Problem description: Starting with the line containing "none => if ok" and going on through the line containing "for the plan's", return the lines of the data below exactly, and only those.

Record excerpts:
-- ==== Sys2Proof/Machine/TwoPhase.lean ====
section
/-! DEFINITION. Two-phase changes (14_forester_and_control.md R370 to R375): the arming of a change in a job, epoch
splits, and what withdrawing or undoing a change of each KIND does. -/

namespace Sys2Proof.Machine

open Sys2Proof

/-! ## The changes shown -/

/-- Show entry `i` of the recent changes (R380). -/
def State.showChange (s : State) (i : Nat) (c : Change) : State :=
  let s := ((s.wrAt R.OLC_CHANGE_ID i c.id).wrAt R.OLC_CHANGE_KIND i c.kind).wrAt R.OLC_CHANGE_STATE i c.state
  ((s.wrAt R.OLC_CHANGE_REASON i c.reason).wrAt R.OLC_CHANGE_VOTES i c.votes).wrAt R.OLC_CHANGE_AT i c.at_

/-- Set the recent changes: the eight newest show in OLC_CHANGE, and older ones are kept while they are armed. -/
def State.setChanges (s : State) (l : List Change) : State :=
  let l := l.take 8 ++ (l.drop 8).filter fun c => c.state == 1
  let s := { s with olc := { s.olc with changes := l } }
  (l.take 8).zipIdx.foldl (fun s e => s.showChange e.2 e.1) s

/-- Change every recorded change that `p` selects. -/
def State.onChanges (s : State) (p : Change → Bool) (f : Change → Change) : State :=
  s.setChanges (s.olc.changes.map fun c => if p c then f c else c)

/-- The change of a CHANGE_ID recorded here. -/
def State.change? (s : State) (id : Nat) : Option Change := s.olc.changes.find? fun c => c.id == id

/-! ## Withdrawing a change -/

/-- Disarm a change before its effect: the owning block shows its refused or split state (R373). -/
def State.withdraw (s : State) (kind ctx : Nat) : State :=
  match kind with
  | 1 => ({ s.unload with pln := { s.unload.pln with armed := false } }.wr R.PLN_EVENT_REFUSED 1).showAct
  | 2 => ({ s with pln := { s.pln with stopArmed := false } }.wr R.PLN_EVENT_REFUSED 1).showAct
  | 3 => { s with pln := { s.pln with restarts := Tab.del ctx s.pln.restarts } }.wr R.PLN_EVENT_REFUSED 1
  | 4 => s.wr R.GEN_MODE_NEXT_STATE 3
  | 5 => (s.wr R.CLK_FCHG_CTRL_STATE 3).wr R.CLK_EVENT_FCHG_REFUSED 1
  | 6 => (s.wrAt R.WGT_CTX_SWAP_ARMED ctx 0).wr R.WGT_EVENT_SWAP_REFUSED 1
  | 7 => { s with olc := { s.olc with extArmed := Tab.del ctx s.olc.extArmed } }
  | 8 => { s with sch := { s.sch with restoreAt := none } }
  | 9 => s.wrAt R.TOP_FWD_STATUS_STATE ctx 1
  | 10 => s.wrAt R.TOP_FWD_STATUS_STATE ctx 3
  | _ => s

/-- The operating point of every bench region. -/
def State.setPoints (s : State) (v : Nat) : Nat → State
  | 0 => s
  | n + 1 => (s.setPoints v n).wrAt R.CLK_RGN_STATUS_OP_POINT n v

/-- The 64 bytes of the root of a bank. -/
def rootOfBound (b : Option Bound) : List Byte := match b with | some x => x.root | none => []

/-- A swap is undone (R374): the old bank is the active one again, with what it was bound to, its sweeps and its quarantine, and the
landing is Ready. -/
def State.undoSwap (s : State) (c : Nat) : State :=
  match Tab.find? c s.wgt.before with
  | none => s
  | some x =>
    let w := s.wctx c
    let q := match x.quarantine with | some n => Tab.ins c n s.wgt.quarantine | none => Tab.del c s.wgt.quarantine
    let s := { s with wgt := { s.wgt with quarantine := q, before := Tab.del c s.wgt.before, since := Tab.put 0 c w.oldSince s.wgt.since } }
    let s := ((s.setWctx c x.weights).wrAt R.WGT_CTX_BANK c (1 - s.rdAt R.WGT_CTX_BANK c)).wrAt R.WGT_EPOCH_EPOCH c (s.rdAt R.WGT_EPOCH_EPOCH c - 1)
    let s := ((s.wrAt R.WGT_CTX_STATE c x.state).wrAt R.WGT_CTX_LANDING c 3).wrAt R.WGT_CTX_CLOSING c 0
    (s.setRoot R.WGT_ROOT_ACTIVE_ROOT c (rootOfBound x.weights.active)).setRoot R.WGT_ROOT_LANDING_ROOT c (rootOfBound x.weights.landing)

/-- In STRICT mode every stack refreshes at the fixed interval (R134, R203). -/
def State.fixedRefresh (s : State) : State :=
  if s.on R.GEN_MODE_STRICT then ((List.range 20).foldl (fun s u => s.wrAt R.HBM_STACK_REFI_X u 0) s).wr R.HBM_CFG_ADAPT 0 else s

/-- Undo a change after its effect (R374): `old` is what stood before. -/
def State.undo (s : State) (kind ctx old : Nat) : State :=
  match kind with
  | 2 => ({ s with pln := { s.pln with draining := false, stopArmed := false
                                       ctxs := s.pln.ctxs.map fun (e : Nat × CtxRun) => (e.1, { e.2 with drain := none }) } }).showAct
  | 3 => match s.ctx? ctx with
    | some r => (s.setCtx ctx { r with running := false }).wrAt R.PLN_CTX_CFG_RUNNING ctx 0
    | none => s
  | 4 => (s.wr R.GEN_MODE_STRICT old).fixedRefresh
  | 5 => s.setPoints old 24
  | 6 => s.undoSwap ctx
  | 7 => match s.ctx? ctx with
    | some r => (s.setCtx ctx { r with extended := false }).wrAt R.PLN_CTX_CFG_EXTENDED ctx 0
    | none => s
  | 8 => (maskList old).foldl (fun s p => s.detourPort p 1 s.now) s
  | 9 => { s with sch := { s.sch with jobs := Tab.del ctx s.sch.jobs } }.wrAt R.TOP_FWD_STATUS_STATE ctx 1
  | 10 => match Tab.find? ctx s.top.unloaded with
    | some l =>
      let jobs := match l.job with | some j => Tab.ins ctx j s.sch.jobs | none => s.sch.jobs
      let s := { s with top := { s.top with loads := Tab.ins ctx l s.top.loads, unloaded := Tab.del ctx s.top.unloaded }
                        sch := { s.sch with jobs := jobs } }
      (s.wrAt R.TOP_FWD_STATUS_STATE ctx 3).wrAt R.TOP_FWD_STATUS_PLAN ctx (l.plan.id8 % 2 ^ 32)
    | none => s
  | _ => s

/-- At the abandon point of the job in slot `k` every change of it split after its effect is undone (R374): for the active plan KINDs 2
to 8, for a forwarding load its own. -/
def State.undoSplit (s : State) (k : Nat) : State :=
  let due (c : Change) : Bool := c.state == 5 && !c.undone &&
    (if c.kind = 9 ∨ c.kind = 10 then c.ctx == k else k == 7 && c.kind != 1)
  let s := (s.olc.changes.filter due).foldl (fun s c => s.undo c.kind c.ctx c.old) s
  s.onChanges due fun c => { c with undone := true }

/-! ## Splits -/

/-- The CONTROL packet of a change (R375). -/
def State.controlPkt (s : State) (op : Nat) (c : Change) : ControlPkt :=
  { op := op, kind := c.kind, module := s.number, id := c.id, plan := c.plan, at_ := c.at_, point := c.point
    reason := c.reason }

/-- The slot of the job with a PLAN_ID, the active plan's first. -/
def State.slotOf (s : State) (plan : Nat) : Option Nat :=
  match s.job? 7 with
  | some j => if j.plan = plan then some 7 else (List.find? (fun e => e.2.plan == plan) s.sch.jobs).map Prod.fst
  | none => (List.find? (fun e => e.2.plan == plan) s.sch.jobs).map Prod.fst

/-- A split of the change has been latched on this module. -/
def Change.isSplit (c : Change) : Bool := c.state == 4 || c.state == 5 || (c.state == 3 && c.point != 0)

/-- The job of a plan takes one quantum at P of a split (R373): an earlier P stands in place of one latched before, and at a P that has
passed the hold is missed (R312). -/
def State.splitHold (s : State) (k p : Nat) (before : Option Nat) : State :=
  match s.job? k with
  | none => s
  | some j =>
    let s := match before with
      | some q => s.setJob k { j with points := j.points.filter fun h => !(h.point == q && h.cause == 0) }
      | none => s
    if p ≤ s.now then s.holdMissed k else s.latchHold k p 1 0

/-- The state of the change after a split is latched on this module (R373, R374): before its effect it is disarmed, and its job
takes one quantum at P where its plan is active here; after it, KIND 1 stops at P as by ABORT and the other
KINDs replay; an unloaded forwarding load is back at once, so that the notices of that replay find its job (log entry 115). A change that
was refused here stays shown as refused (R372). -/
def State.latchSplit (s : State) (c : Change) (point reason : Nat) : State :=
  let first := !c.isSplit
  let p := if first then point else min c.point point
  let s := s.wr R.OLC_EVENT_SPLIT 1
  if c.state = 2 ∨ c.state = 5 then
    let s := s.onChanges (·.id == c.id) fun x => { x with state := 5, reason := if first then reason else x.reason, point := p }
    let s := if first then s.inc R.OLC_SPLIT_AFTER_EFFECT else s
    if c.undone then s
    else if c.kind = 1 then { s with pln := { s.pln with abortAt := some p } }
    else if c.kind = 10 ∧ first then
      (s.undo 10 c.ctx c.old).onChanges (·.id == c.id) fun x => { x with undone := true }
    else s
  else
    let s := if c.state = 1 then s.withdraw c.kind c.ctx else s
    let s := s.onChanges (·.id == c.id) fun x =>
      { x with state := if c.state = 3 then 3 else 4, reason := if first then reason else x.reason, point := p }
    match s.slotOf c.plan with
    | some k => s.splitHold k p (if first then none else some c.point)
    | none => s

/-- Raise an epoch split for a change (R372): REFUSED to the root for reasons 1 and 2, which a root that is this module counts, then SPLIT
through the tree. -/
def State.raiseSplit (s : State) (c : Change) (reason : Nat) : State :=
  let p := roundUp 16 (s.now + c.lead)
  let s := if reason = 1 ∨ reason = 2 then
      (if c.root = s.number then s.onChanges (·.id == c.id) fun x => { x with refusals := x.refusals + 1 }
       else s.sendService 8 c.root false (s.controlPkt 2 { c with reason := reason }).encode)
    else s
  let pkt := s.controlPkt 3 { c with reason := reason, point := p }
  (((s.inc R.OLC_SPLIT_RAISED).trace 2 (occField 16 c.kind) 16 c.kind 0).sendAll 8 true pkt.encode c.neighbours).latchSplit c p reason

/-! ## Arming -/

/-- The plan that a change names (R370): the staged one for KIND 1, the forwarding-loaded one for KINDs 9 and 10, and
the active one otherwise. -/
def State.changePlan (s : State) (kind ctx : Nat) : Option Plan :=
  if kind = 1 then s.pln.staged
  else if kind = 9 ∨ kind = 10 then (Tab.find? ctx s.top.loads).map FwdLoad.plan
  else s.pln.active

/-- The hold root of a plan: this module where it has no hold parent (R298, R370). How another module knows the root's
number is open (log entry 14). -/
def State.rootOf (s : State) (p : Plan) : Nat :=
  if p.sched.holdParent = 0xFFFF then s.number else Config.holdRoot p.id8

/-- The change that an arming binds (R371). `effect` is T, and `shown` the AT of its packets. -/
def State.newChange (s : State) (p : Plan) (kind ctx shown effect : Nat) : Change :=
  { id := s.rd R.OLC_CHANGE_NEXT_ID, kind := kind, ctx := ctx, plan := p.id8, root := s.rootOf p
    neighbours := (if p.sched.holdParent = 0xFFFF then [] else [p.sched.holdParent]) ++ p.sched.holdChildren
    participants := p.count, lead := p.lead, at_ := shown, effect := effect, state := 1, reason := 0, votes := 0, refusals := 0, point := 0
    old := 0, counted := false, undone := false }

/-- Arm a two-phase change (R371, R372). In a job of one module, or with no plan that it names, it is the owning block's
alone. Otherwise it binds a fresh OLC_CHANGE_NEXT of its KIND, is refused by a missing one, and enters Armed with an
ARMED packet to the root, or Refused with an epoch split. -/
def State.armChange (s : State) (kind ctx shown effect : Nat) (ok : Bool) (accept refuse : State → State) : State :=
  match s.changePlan kind ctx with
  | none => if ok then accept s else refuse s
  | some p =>
    if p.count ≤ 1 then (if ok then accept s else refuse s)
    else if !(s.on R.OLC_CHANGE_NEXT_FRESH && s.rd R.OLC_CHANGE_NEXT_KIND == kind) then
      (refuse s).wr R.OLC_EVENT_ARM_REFUSED 1
    else
      let c := s.newChange p kind ctx shown effect
      let s := s.wr R.OLC_CHANGE_NEXT_FRESH 0
      let late := decide (effect < s.now + s.rd R.OLC_2PC_LEAD_TICKS)
      if ok && s.leadOk p && !late then
        let own := if c.root = s.number then 1 else 0
        let early := s.olc.changes.find? fun x => x.id == c.id && x.state == 0
        let votes := own + (match early with | some x => x.votes | none => 0)
        let rest := s.olc.changes.filter fun x => !(x.id == c.id && x.state == 0)
        let s := (accept s).setChanges ({ c with votes := votes } :: rest)
        if own = 1 then s else s.sendService 8 c.root false (s.controlPkt 1 c).encode
      else
        let c := { c with state := 3 }
        ((refuse s).setChanges (c :: s.olc.changes)).raiseSplit c (if late then 1 else 2)

/-- A change armed here is disarmed by firmware: its record empties (R61, R180, R349, R380). -/
def State.dropChange (s : State) (kind ctx : Nat) : State :=
  s.onChanges (fun c => c.state == 1 && c.kind == kind && c.ctx == ctx) fun c => { c with state := 0 }

/-- A change of a KIND takes effect in this tick, and a DISARM in the same tick loses to it (R369). -/
def State.tookEffect (s : State) (kind ctx : Nat) : State := { s with olc := { s.olc with applied := (kind, ctx) :: s.olc.applied } }

/-- A change takes effect here; `old` is what it replaced (R372, R374). -/
def State.changeApplied (s : State) (kind ctx old : Nat) : State :=
  (s.tookEffect kind ctx).onChanges (fun c => c.state == 1 && c.kind == kind && c.ctx == ctx) fun c => { c with state := 2, old := old }

/-- The change of a KIND armed here in a job of more than one module. -/
def State.armedChange? (s : State) (kind ctx : Nat) : Option Change :=
  s.olc.changes.find? fun c => c.state == 1 && c.kind == kind && c.ctx == ctx

/-- The current step of the plan of a forwarding load in slot `k` is replayed (R374); before its job has begun here, the REPLAY notice
for the plan's first step goes to its hold tree all the same. -/
def State.replayLoad (s : State) (k : Nat) (c : Change) : State :=
  match s.job? k with
  | some _ => s.replayFor k (s.jobMask k) 0x0C
  | none =>
    let n : Notice := { plan := c.plan, point := roundUp 16 (s.now + c.lead), step := 0, requester := s.number, arg := s.jobMask k
                        code := 0x0C, attempt := 1, origin := s.now }
    (s.inc R.SCH_NOTICE_COUNT_SENT).sendAll 2 true n.encode c.neighbours

/-- A change that cannot be applied at its effect count (R374): in a job of more than one module an epoch split with
reason 4 and, but for KIND 1, a Step-fatal "epoch split" with every context in the mask; for KINDs 9 and 10 in the plan of the
forwarding load. Here there is nothing to undo. -/
def State.cannotApply (s : State) (c : Change) : State :=
  let s := s.onChanges (·.id == c.id) fun x => { x with state := 5, reason := 4, undone := true }
  let s := (s.inc R.OLC_SPLIT_AFTER_EFFECT).raiseSplit { c with state := 5, reason := 4, undone := true, point := roundUp 16 (s.now + c.lead) } 4
  if c.kind = 1 then s
  else if c.kind = 9 ∨ c.kind = 10 then (s.raiseErr ⟨.stepFatal, 16, 0x0C, occField 16 0, 0, c.kind, c.id⟩).replayLoad c.ctx c
  else
    let mask := match s.pln.active with | some p => p.mask | none => 0
    if mask = 0 then s else s.stepFatal 16 0x0C (occField 16 0) c.kind c.id mask

end Sys2Proof.Machine
end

Answer space:
  | none => if ok then accept s else refuse s
  | some p =>
    if p.count ≤ 1 then (if ok then accept s else refuse s)
    else if !(s.on R.OLC_CHANGE_NEXT_FRESH && s.rd R.OLC_CHANGE_NEXT_KIND == kind) then
      (refuse s).wr R.OLC_EVENT_ARM_REFUSED 1
    else
      let c := s.newChange p kind ctx shown effect
      let s := s.wr R.OLC_CHANGE_NEXT_FRESH 0
      let late := decide (effect < s.now + s.rd R.OLC_2PC_LEAD_TICKS)
      if ok && s.leadOk p && !late then
        let own := if c.root = s.number then 1 else 0
        let early := s.olc.changes.find? fun x => x.id == c.id && x.state == 0
        let votes := own + (match early with | some x => x.votes | none => 0)
        let rest := s.olc.changes.filter fun x => !(x.id == c.id && x.state == 0)
        let s := (accept s).setChanges ({ c with votes := votes } :: rest)
        if own = 1 then s else s.sendService 8 c.root false (s.controlPkt 1 c).encode
      else
        let c := { c with state := 3 }
        ((refuse s).setChanges (c :: s.olc.changes)).raiseSplit c (if late then 1 else 2)

/-- A change armed here is disarmed by firmware: its record empties (R61, R180, R349, R380). -/
def State.dropChange (s : State) (kind ctx : Nat) : State :=
  s.onChanges (fun c => c.state == 1 && c.kind == kind && c.ctx == ctx) fun c => { c with state := 0 }

/-- A change of a KIND takes effect in this tick, and a DISARM in the same tick loses to it (R369). -/
def State.tookEffect (s : State) (kind ctx : Nat) : State := { s with olc := { s.olc with applied := (kind, ctx) :: s.olc.applied } }

/-- A change takes effect here; `old` is what it replaced (R372, R374). -/
def State.changeApplied (s : State) (kind ctx old : Nat) : State :=
  (s.tookEffect kind ctx).onChanges (fun c => c.state == 1 && c.kind == kind && c.ctx == ctx) fun c => { c with state := 2, old := old }

/-- The change of a KIND armed here in a job of more than one module. -/
def State.armedChange? (s : State) (kind ctx : Nat) : Option Change :=
  s.olc.changes.find? fun c => c.state == 1 && c.kind == kind && c.ctx == ctx

/-- The current step of the plan of a forwarding load in slot `k` is replayed (R374); before its job has begun here, the REPLAY notice
for the plan's first step goes to its hold tree all the same. -/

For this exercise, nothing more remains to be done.